We will create the stop word removal and text cleaning processes below. NLTK library provides a list of common stop words. We will use the list, but remove some of the words from that list. It is because those words are actually useful to understand the sentiment in the sentence.

In [None]:
import nltk, re
from nltk.corpus import stopwords
from nltk.stem import SnowballStemmer
from nltk.tokenize import word_tokenize

# Let's get a list of stop words from the NLTK library
stop = stopwords.words('english')

# These words are important for our problem. We don't want to remove them.
excluding = ['against', 'not', 'don', "don't",'ain', 'aren', "aren't", 'couldn', "couldn't",
             'didn', "didn't", 'doesn', "doesn't", 'hadn', "hadn't", 'hasn', "hasn't", 
             'haven', "haven't", 'isn', "isn't", 'mightn', "mightn't", 'mustn', "mustn't",
             'needn', "needn't",'shouldn', "shouldn't", 'wasn', "wasn't", 'weren', 
             "weren't", 'won', "won't", 'wouldn', "wouldn't"]

# New stop word list
stop_words = [word for word in stop if word not in excluding]
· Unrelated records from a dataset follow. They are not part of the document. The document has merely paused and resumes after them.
/-- LDMST [A[b]+]off10, E[a] (R360). -/
def execLdmstPost (b : Reg) (off10 : BitVec 10) (a : Reg) (s : State) : Host.Outcome State Fault Refusal :=
  s.ldmst 4 (.post b off10) a

/-- LDMST [+A[b]]off10, E[a] (R360). -/
def execLdmstPre (b : Reg) (off10 : BitVec 10) (a : Reg) (s : State) : Host.Outcome State Fault Refusal :=
  s.ldmst 4 (.pre b off10) a

/-- LDMST [P[b]+r], E[a] (R360). -/
def execLdmstRev (b : Reg) (a : Reg) (s : State) : Host.Outcome State Fault Refusal :=
  s.ldmst 4 (.rev b) a

/-- LDMST [P[b]+c]off10, E[a] (R360). -/
def execLdmstCirc (b : Reg) (off10 : BitVec 10) (a : Reg) (s : State) : Host.Outcome State Fault Refusal :=
  s.ldmst 4 (.circ b off10) a

/-- SWAPMSK.W [A[b]]off10, E[a] (R364). -/
def execSwapmskWOff (b : Reg) (off10 : BitVec 10) (a : Reg) (s : State) : Host.Outcome State Fault Refusal :=
  s.swapmskW 4 (.off b off10) a

/-- SWAPMSK.W [A[b]+]off10, E[a] (R364). -/
def execSwapmskWPost (b : Reg) (off10 : BitVec 10) (a : Reg) (s : State) : Host.Outcome State Fault Refusal :=
  s.swapmskW 4 (.post b off10) a

/-- SWAPMSK.W [+A[b]]off10, E[a] (R364). -/
def execSwapmskWPre (b : Reg) (off10 : BitVec 10) (a : Reg) (s : State) : Host.Outcome State Fault Refusal :=
  s.swapmskW 4 (.pre b off10) a

/-- SWAPMSK.W [P[b]+r], E[a] (R364). -/
def execSwapmskWRev (b : Reg) (a : Reg) (s : State) : Host.Outcome State Fault Refusal :=
  s.swapmskW 4 (.rev b) a

/-- SWAPMSK.W [P[b]+c]off10, E[a] (R364). -/
def execSwapmskWCirc (b : Reg) (off10 : BitVec 10) (a : Reg) (s : State) : Host.Outcome State Fault Refusal :=
  s.swapmskW 4 (.circ b off10) a

/-- CMPSWAP.W [A[b]]off10, E[a] (R363). -/
def execCmpswapWOff (b : Reg) (off10 : BitVec 10) (a : Reg) (s : State) : Host.Outcome State Fault Refusal :=
  s.cmpswapW 4 (.off b off10) a

/-- CMPSWAP.W [A[b]+]off10, E[a] (R363). -/
def execCmpswapWPost (b : Reg) (off10 : BitVec 10) (a : Reg) (s : State) : Host.Outcome State Fault Refusal :=
  s.cmpswapW 4 (.post b off10) a

/-- CMPSWAP.W [+A[b]]off10, E[a] (R363). -/
def execCmpswapWPre (b : Reg) (off10 : BitVec 10) (a : Reg) (s : State) : Host.Outcome State Fault Refusal :=
  s.cmpswapW 4 (.pre b off10) a

/-- CMPSWAP.W [P[b]+r], E[a] (R363). -/
def execCmpswapWRev (b : Reg) (a : Reg) (s : State) : Host.Outcome State Fault Refusal :=
  s.cmpswapW 4 (.rev b) a

/-- CMPSWAP.W [P[b]+c]off10, E[a] (R363). -/
def execCmpswapWCirc (b : Reg) (off10 : BitVec 10) (a : Reg) (s : State) : Host.Outcome State Fault Refusal :=
  s.cmpswapW 4 (.circ b off10) a

/-- SWAP.W off18, D[a] (R361). -/
def execSwapWAbs (off18 : BitVec 18) (a : Reg) (s : State) : Host.Outcome State Fault Refusal :=
  s.swapW 4 (.abs off18) a

/-- LDMST off18, E[a] (R360). -/
def execLdmstAbs (off18 : BitVec 18) (a : Reg) (s : State) : Host.Outcome State Fault Refusal :=
  s.ldmst 4 (.abs off18) a

/-- ST.T off18, bpos3, b (R362). -/
def execStT (off18 : BitVec 18) (bpos3 : BitVec 3) (b : BitVec 1) (s : State) : Host.Outcome State Fault Refusal :=
  s.execRmw 4 (.abs off18) 1 1 .go
    (fun old => ((BitVec.ofNat 8 old &&& ~~~(1#8 <<< bpos3.toNat)) ||| (b.setWidth 8 <<< bpos3.toNat)).toNat) none

/-- LD.B D[a], off18 (R343). -/
def execLdBAbs (a : Reg) (off18 : BitVec 18) (s : State) : Host.Outcome State Fault Refusal :=
  s.ldB 4 a (.abs off18)

/-- LD.B D[a], [A[b]]off10 (R343). -/
def execLdBOff (a : Reg) (b : Reg) (off10 : BitVec 10) (s : State) : Host.Outcome State Fault Refusal :=
  s.ldB 4 a (.off b off10)

/-- LD.B D[a], [A[b]+]off10 (R343). -/
def execLdBPost (a : Reg) (b : Reg) (off10 : BitVec 10) (s : State) : Host.Outcome State Fault Refusal :=
  s.ldB 4 a (.post b off10)

/-- LD.B D[a], [+A[b]]off10 (R343). -/
def execLdBPre (a : Reg) (b : Reg) (off10 : BitVec 10) (s : State) : Host.Outcome State Fault Refusal :=
  s.ldB 4 a (.pre b off10)

/-- LD.B D[a], [P[b]+r] (R343). -/
def execLdBRev (a : Reg) (b : Reg) (s : State) : Host.Outcome State Fault Refusal :=
  s.ldB 4 a (.rev b)

/-- LD.B D[a], [P[b]+c]off10 (R343). -/
def execLdBCirc (a : Reg) (b : Reg) (off10 : BitVec 10) (s : State) : Host.Outcome State Fault Refusal :=
  s.ldB 4 a (.circ b off10)

/-- LD.BU D[a], off18 (R344). -/
def execLdBuAbs (a : Reg) (off18 : BitVec 18) (s : State) : Host.Outcome State Fault Refusal :=
  s.ldBu 4 a (.abs off18)

/-- LD.BU D[a], [A[b]]off10 (R344). -/
def execLdBuOff (a : Reg) (b : Reg) (off10 : BitVec 10) (s : State) : Host.Outcome State Fault Refusal :=
  s.ldBu 4 a (.off b off10)

/-- LD.BU D[a], [A[b]+]off10 (R344). -/
def execLdBuPost (a : Reg) (b : Reg) (off10 : BitVec 10) (s : State) : Host.Outcome State Fault Refusal :=
  s.ldBu 4 a (.post b off10)

/-- LD.BU D[a], [+A[b]]off10 (R344). -/
def execLdBuPre (a : Reg) (b : Reg) (off10 : BitVec 10) (s : State) : Host.Outcome State Fault Refusal :=
  s.ldBu 4 a (.pre b off10)

/-- LD.BU D[a], [P[b]+r] (R344). -/
def execLdBuRev (a : Reg) (b : Reg) (s : State) : Host.Outcome State Fault Refusal :=
  s.ldBu 4 a (.rev b)

/-- LD.BU D[a], [P[b]+c]off10 (R344). -/
def execLdBuCirc (a : Reg) (b : Reg) (off10 : BitVec 10) (s : State) : Host.Outcome State Fault Refusal :=
  s.ldBu 4 a (.circ b off10)

/-- LD.H D[a], off18 (R345). -/
def execLdHAbs (a : Reg) (off18 : BitVec 18) (s : State) : Host.Outcome State Fault Refusal :=
  s.ldH 4 a (.abs off18)

/-- LD.H D[a], [A[b]]off10 (R345). -/
def execLdHOff (a : Reg) (b : Reg) (off10 : BitVec 10) (s : State) : Host.Outcome State Fault Refusal :=
  s.ldH 4 a (.off b off10)

/-- LD.H D[a], [A[b]+]off10 (R345). -/
def execLdHPost (a : Reg) (b : Reg) (off10 : BitVec 10) (s : State) : Host.Outcome State Fault Refusal :=
  s.ldH 4 a (.post b off10)

/-- LD.H D[a], [+A[b]]off10 (R345). -/
def execLdHPre (a : Reg) (b : Reg) (off10 : BitVec 10) (s : State) : Host.Outcome State Fault Refusal :=
  s.ldH 4 a (.pre b off10)

/-- LD.H D[a], [P[b]+r] (R345). -/
def execLdHRev (a : Reg) (b : Reg) (s : State) : Host.Outcome State Fault Refusal :=
  s.ldH 4 a (.rev b)

/-- LD.H D[a], [P[b]+c]off10 (R345). -/
def execLdHCirc (a : Reg) (b : Reg) (off10 : BitVec 10) (s : State) : Host.Outcome State Fault Refusal :=
  s.ldH 4 a (.circ b off10)

/-- LD.HU D[a], off18 (R346). -/
def execLdHuAbs (a : Reg) (off18 : BitVec 18) (s : State) : Host.Outcome State Fault Refusal :=
  s.ldHu 4 a (.abs off18)

/-- LD.HU D[a], [A[b]]off10 (R346). -/
def execLdHuOff (a : Reg) (b : Reg) (off10 : BitVec 10) (s : State) : Host.Outcome State Fault Refusal :=
  s.ldHu 4 a (.off b off10)

/-- LD.HU D[a], [A[b]+]off10 (R346). -/
def execLdHuPost (a : Reg) (b : Reg) (off10 : BitVec 10) (s : State) : Host.Outcome State Fault Refusal :=
  s.ldHu 4 a (.post b off10)

/-- LD.HU D[a], [+A[b]]off10 (R346). -/
def execLdHuPre (a : Reg) (b : Reg) (off10 : BitVec 10) (s : State) : Host.Outcome State Fault Refusal :=
  s.ldHu 4 a (.pre b off10)

/-- LD.HU D[a], [P[b]+r] (R346). -/
def execLdHuRev (a : Reg) (b : Reg) (s : State) : Host.Outcome State Fault Refusal :=
  s.ldHu 4 a (.rev b)

/-- LD.HU D[a], [P[b]+c]off10 (R346). -/
def execLdHuCirc (a : Reg) (b : Reg) (off10 : BitVec 10) (s : State) : Host.Outcome State Fault Refusal :=
  s.ldHu 4 a (.circ b off10)

/-- LD.W D[a], off18 (R347). -/
def execLdWAbs (a : Reg) (off18 : BitVec 18) (s : State) : Host.Outcome State Fault Refusal :=
  s.ldW 4 a (.abs off18)

/-- LD.W D[a], [A[b]]off10 (R347). -/
def execLdWOff (a : Reg) (b : Reg) (off10 : BitVec 10) (s : State) : Host.Outcome State Fault Refusal :=
  s.ldW 4 a (.off b off10)

/-- LD.W D[a], [A[b]+]off10 (R347). -/
def execLdWPost (a : Reg) (b : Reg) (off10 : BitVec 10) (s : State) : Host.Outcome State Fault Refusal :=
  s.ldW 4 a (.post b off10)

/-- LD.W D[a], [+A[b]]off10 (R347). -/
def execLdWPre (a : Reg) (b : Reg) (off10 : BitVec 10) (s : State) : Host.Outcome State Fault Refusal :=
  s.ldW 4 a (.pre b off10)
snow = SnowballStemmer('english')

def process_text(texts): 
    final_text_list=[]
    for sent in texts:
        filtered_sentence=[]
        
        sent = sent.lower() # Lowercase 
        sent = sent.strip() # Remove leading/trailing whitespace
        sent = re.sub('\s+', ' ', sent) # Remove extra space and tabs
        sent = re.compile('<.*?>').sub('', sent) # Remove HTML tags/markups:
        
        for w in word_tokenize(sent):
            # We are applying some custom filtering here, feel free to try different things
            # Check if it is not numeric and its length>2 and not in stop words
            if(not w.isnumeric()) and (len(w)>2) and (w not in stop_words):  
                # Stem and add to filtered list
                filtered_sentence.append(snow.stem(w))
        final_string = " ".join(filtered_sentence) #final string of cleaned words
 
        final_text_list.append(final_string)
    
    return final_text_list

In [None]:
print("Pre-processing the reviewText field")
df["reviewText"] = process_text(df["reviewText"].tolist()) 

### 4. Scaling numerical fields:

We will apply min-max scaling to our rating field so that they will be between 0-1.

In [None]:
df["rating"] = (df["rating"] - df["rating"].min())/(df["rating"].max()-df["rating"].min())
df["time"] = (df["time"] - df["time"].min())/(df["time"].max()-df["time"].min())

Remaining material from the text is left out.